How Versia's reward-driven flags learn what works

How Reward-Driven Flags Work

Reward-driven flags are regular feature flags with a superpower: they learn.

The Loop

  1. User evaluates a flag. Versia picks a variant.
  2. User interacts. Your app sends a reward if the user converts.
  3. Versia learns. Future evaluations favor variants that get more rewards.
  4. Repeat. Every interaction makes the flag smarter.

What You Need to Do

Define your variants

Create a flag with two or more options. A CTA with different text, a pricing page with different layouts, an onboarding flow with different steps.

Pick a reward

What does success look like? A click, a signup, a purchase? When it happens, send a reward event.

That’s it

Versia handles everything else.

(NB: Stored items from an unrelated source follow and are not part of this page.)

/-- R162: a payload byte (any data byte, and under Legacy a status byte but 0xF7) with room is stored unmasked at entry
`sx_len`; every other entry and register stays. -/
def Obligations.PayloadByteIsStoredVerbatim : Prop :=
  ∀ (b : Byte) (s : State), b ≤ 0xF6#8 → (b ≤ 0x7F#8 ∨ s.build.policy = .legacy) →
    s.parser.phase = .inSysEx → s.parser.sxLen < s.build.capacity →
    ∃ m : Memory, m.read s.parser.sxLen = some b ∧
      (∀ i, i ≠ s.parser.sxLen → m.read i = s.parser.sxBuf.read i) ∧
      exec (decodeByte b) s = .next { s with
        parser := { s.parser with sxLen := s.parser.sxLen + 1, sxBuf := m }
        returned := s.returned ++ [.fed none] }

/-- R163: a payload byte that finds the buffer full drops the message and is discarded. -/
def Obligations.PayloadByteAtCapacityDropsTheMessage : Prop :=
  ∀ (b : Byte) (s : State), b ≤ 0xF6#8 → (b ≤ 0x7F#8 ∨ s.build.policy = .legacy) →
    s.parser.phase = .inSysEx → s.parser.sxLen = s.build.capacity →
    exec (decodeByte b) s = .next { s with
      parser := { phase := .idle, rs := s.parser.rs, pendKind := none, pendChan := none, pendD0 := none,
                  sxLen := 0, sxBuf := [] }
      returned := s.returned ++ [.fed none] }

/-- R165: under `AbortOnStatus` a status byte but 0xF7 drops the SysEx message, full or not, and starts its own. -/
def Obligations.PolicyAbortRestartsWithTheByte : Prop :=
  ∀ s : State, s.parser.phase = .inSysEx → s.build.policy = .abortOnStatus →
    (∀ (k : CVKind) (ch : Channel), exec (decodeByte (cvByte k ch)) s = .next { s with
      parser := { phase := .awaitingData0, rs := some (k, ch), pendKind := some k, pendChan := some ch,
                  pendD0 := none, sxLen := 0, sxBuf := [] }
      returned := s.returned ++ [.fed none] }) ∧
    exec .sox s = .next { s with
      parser := { phase := .inSysEx, rs := s.parser.rs, pendKind := none, pendChan := none, pendD0 := none,
                  sxLen := 0, sxBuf := [] }
      returned := s.returned ++ [.fed none] } ∧
    (∀ (i : Instr) (c : Code),
      (i, c) ∈ [(Instr.sc1, 1#3), (.sc2, 2#3), (.sc3, 3#3), (.sc4, 4#3), (.sc5, 5#3), (.sc6, 6#3)] →
      exec i s = .next { s with
        parser := { phase := .idle, rs := s.parser.rs, pendKind := none, pendChan := none, pendD0 := none,
                    sxLen := 0, sxBuf := [] }
        returned := s.returned ++ [.fed (some (.systemCommon c none))] })

/-! ## Real-Time bytes and reset -/

/-- R190: `FEED.RT0` to `FEED.RT7`, in any phase and under either policy. -/
def Obligations.RealTimeByteEmitsAndChangesNothing : Prop :=
  ∀ (s : State) (i : Instr) (c : Code),
    (i, c) ∈ [(Instr.rt0, 0#3), (.rt1, 1#3), (.rt2, 2#3), (.rt3, 3#3), (.rt4, 4#3), (.rt5, 5#3), (.rt6, 6#3),
      (.rt7, 7#3)] →
    exec i s = .next { s with returned := s.returned ++ [.fed (some (.realTime c))] }

/-- R210: `RESET`, in every state; nothing is emitted. -/
def Obligations.ResetDiscardsEverything : Prop :=
  ∀ s : State, exec .reset s = .next { s with
    parser := { phase := .idle, rs := none, pendKind := none, pendChan := none, pendD0 := none, sxLen := 0,
                sxBuf := [] }
    returned := s.returned ++ [.resetDone] }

Traffic starts equal and automatically shifts toward whatever works best.

Rewards

A reward is a simple signal: “this variant worked for this user.”

// Pass the same context used during evaluation so Versia can personalize
const ctx = { targetingKey: 'user-123', plan: 'pro', device: 'mobile' };
client.track('conversion', ctx, { flagKey: 'banner-cta', value: 1.0 });
  • 1 = success
  • No event = neutral (handled automatically)
  • You can also send a dollar amount for revenue optimization

What If Different Users Like Different Things?

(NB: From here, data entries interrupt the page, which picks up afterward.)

-- ==== Sys2Proof/Laws/Exec.lean ====
section
/-! SUPPORT. What every operation has in common: the answer is fixed by the parameters and the registers alone; the
operations waiting and the results already returned are carried along. -/

namespace Sys2Proof.Machine

/-- `u` answers what `t` answers, read from an instance with the same parameters and registers but other operations
waiting and other results returned. -/
def SameAnswer (s s' : State) (u u' : Result) : Prop :=
  match u, u' with
  | .next t, .next t' =>
    t.build = s.build ∧ t'.build = s.build ∧ t.parser = t'.parser ∧ t.inputs = s.inputs ∧ t'.inputs = s'.inputs ∧
      ∃ r, t.returned = s.returned ++ [r] ∧ t'.returned = s'.returned ++ [r]
  | .fault f, .fault f' => f = f'
  | .refused r, .refused r' => r = r'
  | _, _ => False

section SameAnswers
variable {s s' : State} (hb : s.build = s'.build) (hp : s.parser = s'.parser)
include hb hp

theorem sameAnswer_respond (f : Parser → Parser) (r : Response) :
    SameAnswer s s' (.next ((s.withParser (f s.parser)).respond r)) (.next ((s'.withParser (f s'.parser)).respond r)) :=
  ⟨rfl, hb.symm, congrArg f hp, rfl, rfl, r, rfl, rfl⟩

theorem sameAnswer_sysExByte (b : Byte) : SameAnswer s s' (sysExByte b s) (sysExByte b s') := by
  by_cases h : s.parser.sxLen < s.build.capacity
  · have h' : s'.parser.sxLen < s'.build.capacity := by rw [← hb, ← hp]; exact h
    rw [sysExByte_of_room h, sysExByte_of_room h', appendByte_of_room h, appendByte_of_room h']
    exact sameAnswer_respond hb hp
      (fun p => { p with sxLen := p.sxLen + 1, sxBuf := p.sxBuf.write p.sxLen b }) _
  · have h' : ¬ s'.parser.sxLen < s'.build.capacity := by rw [← hb, ← hp]; exact h
    rw [sysExByte_of_full h, sysExByte_of_full h']
    exact sameAnswer_respond hb hp Parser.abort _

theorem sameAnswer_endSysEx : SameAnswer s s' (endSysEx s) (endSysEx s') := by
  unfold endSysEx
  rw [← hb, ← hp]
  split
  · exact sameAnswer_respond hb hp Parser.abort _
  · rfl

theorem sameAnswer_cvStatus (k : CVKind) (ch : Channel) : SameAnswer s s' (cvStatus k ch s) (cvStatus k ch s') := by
  have start : SameAnswer s s' (startCV k ch s.abort) (startCV k ch s'.abort) :=
    sameAnswer_respond hb hp
      (fun p => { p.abort with
        rs := some (k, ch), pendKind := some k, pendChan := some ch, pendD0 := none, phase := .awaitingData0 }) _
  rcases cvStatus_cases k ch s with ⟨h1, h2, h⟩ | ⟨h1, h⟩ <;>
    rcases cvStatus_cases k ch s' with ⟨g1, g2, g⟩ | ⟨g1, g⟩ <;> rw [h, g]
  · exact sameAnswer_sysExByte hb hp _
  · exact absurd ⟨hp ▸ h1, hb ▸ h2⟩ g1
  · exact absurd ⟨hp ▸ g1, hb ▸ g2⟩ h1
  · exact start

theorem sameAnswer_scIdle (c : Code) : SameAnswer s s' (scIdle c s.abort) (scIdle c s'.abort) := by
  rcases scIdle_cases c s.abort with ⟨h1, h⟩ | ⟨h1, h⟩ <;>
    rcases scIdle_cases c s'.abort with ⟨g1, g⟩ | ⟨g1, g⟩ <;> rw [h, g]
  · exact sameAnswer_respond hb hp (fun p => { p.abort with sxLen := 0, phase := .inSysEx }) _
  · exact absurd h1 g1
  · exact absurd g1 h1
  · exact sameAnswer_respond hb hp Parser.abort _

theorem sameAnswer_scStatus (c : Code) : SameAnswer s s' (scStatus c s) (scStatus c s') := by
  unfold scStatus
  rw [← hb, ← hp]
  split
  · split
    · exact sameAnswer_endSysEx hb hp
    · split
      · exact sameAnswer_sysExByte hb hp _
      · exact sameAnswer_scIdle hb hp c
  all_goals exact sameAnswer_scIdle hb hp c

theorem sameAnswer_completeCV (k : CVKind) (ch : Channel) (d0 : Data7) (d1 : Option Data7) (last : Data7) :
    SameAnswer s s' (completeCV k ch d0 d1 last s) (completeCV k ch d0 d1 last s') :=
  sameAnswer_respond hb hp Parser.abort _

theorem sameAnswer_execData (d : Data7) : SameAnswer s s' (execData d s) (execData d s') := by
  unfold execData
  rw [← hp]
  split
  · unfold idleData
    rw [← hp]
    split
    · exact sameAnswer_respond hb hp id _
    · split
      · exact sameAnswer_completeCV hb hp _ _ _ _ _
      · rename_i k ch _ _
        exact ⟨rfl, hb.symm, rfl, rfl, rfl, _, rfl, rfl⟩
  · unfold dataAD0
    rw [← hp]
    split
    · rfl
    · rfl
    · split
      · exact sameAnswer_completeCV hb hp _ _ _ _ _
      · exact ⟨rfl, hb.symm, rfl, rfl, rfl, _, rfl, rfl⟩
  · unfold dataAD1
    rw [← hp]
    split
    · rfl
    · rfl
    · rfl
    · exact sameAnswer_completeCV hb hp _ _ _ _ _
  · exact sameAnswer_sysExByte hb hp _

/-- Two instances with the same parameters and registers answer an operation alike. -/
theorem exec_sameAnswer (i : Instr) : SameAnswer s s' (exec i s) (exec i s') := by
  rcases instr_cases i with ⟨d, rfl⟩ | ⟨k, ch, rfl⟩ | ⟨c, rfl⟩ | ⟨c, rfl⟩ | rfl
  · exact sameAnswer_execData hb hp d
  · rw [exec_cvInstr, exec_cvInstr]
    exact sameAnswer_cvStatus hb hp k ch
  · rw [exec_scByte, exec_scByte]
    exact sameAnswer_scStatus hb hp c
  · rw [exec_rtByte, exec_rtByte]
    exact sameAnswer_respond hb hp id _
  · exact sameAnswer_respond hb hp (fun _ => Parser.reset) _

end SameAnswers

end Sys2Proof.Machine
end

Versia handles that too. Pass attributes in your evaluation context, like device type, plan, country, or anything else:

const variant = await client.getStringValue('banner-cta', 'sign-up-free', {
  targetingKey: 'user-123',
  plan: 'pro',
  device: 'mobile',
  country: 'de',
});

Versia learns that mobile users prefer one variant while desktop users prefer another, or that free-plan users convert better with a different CTA than enterprise users. No rules to configure. It figures it out from the data.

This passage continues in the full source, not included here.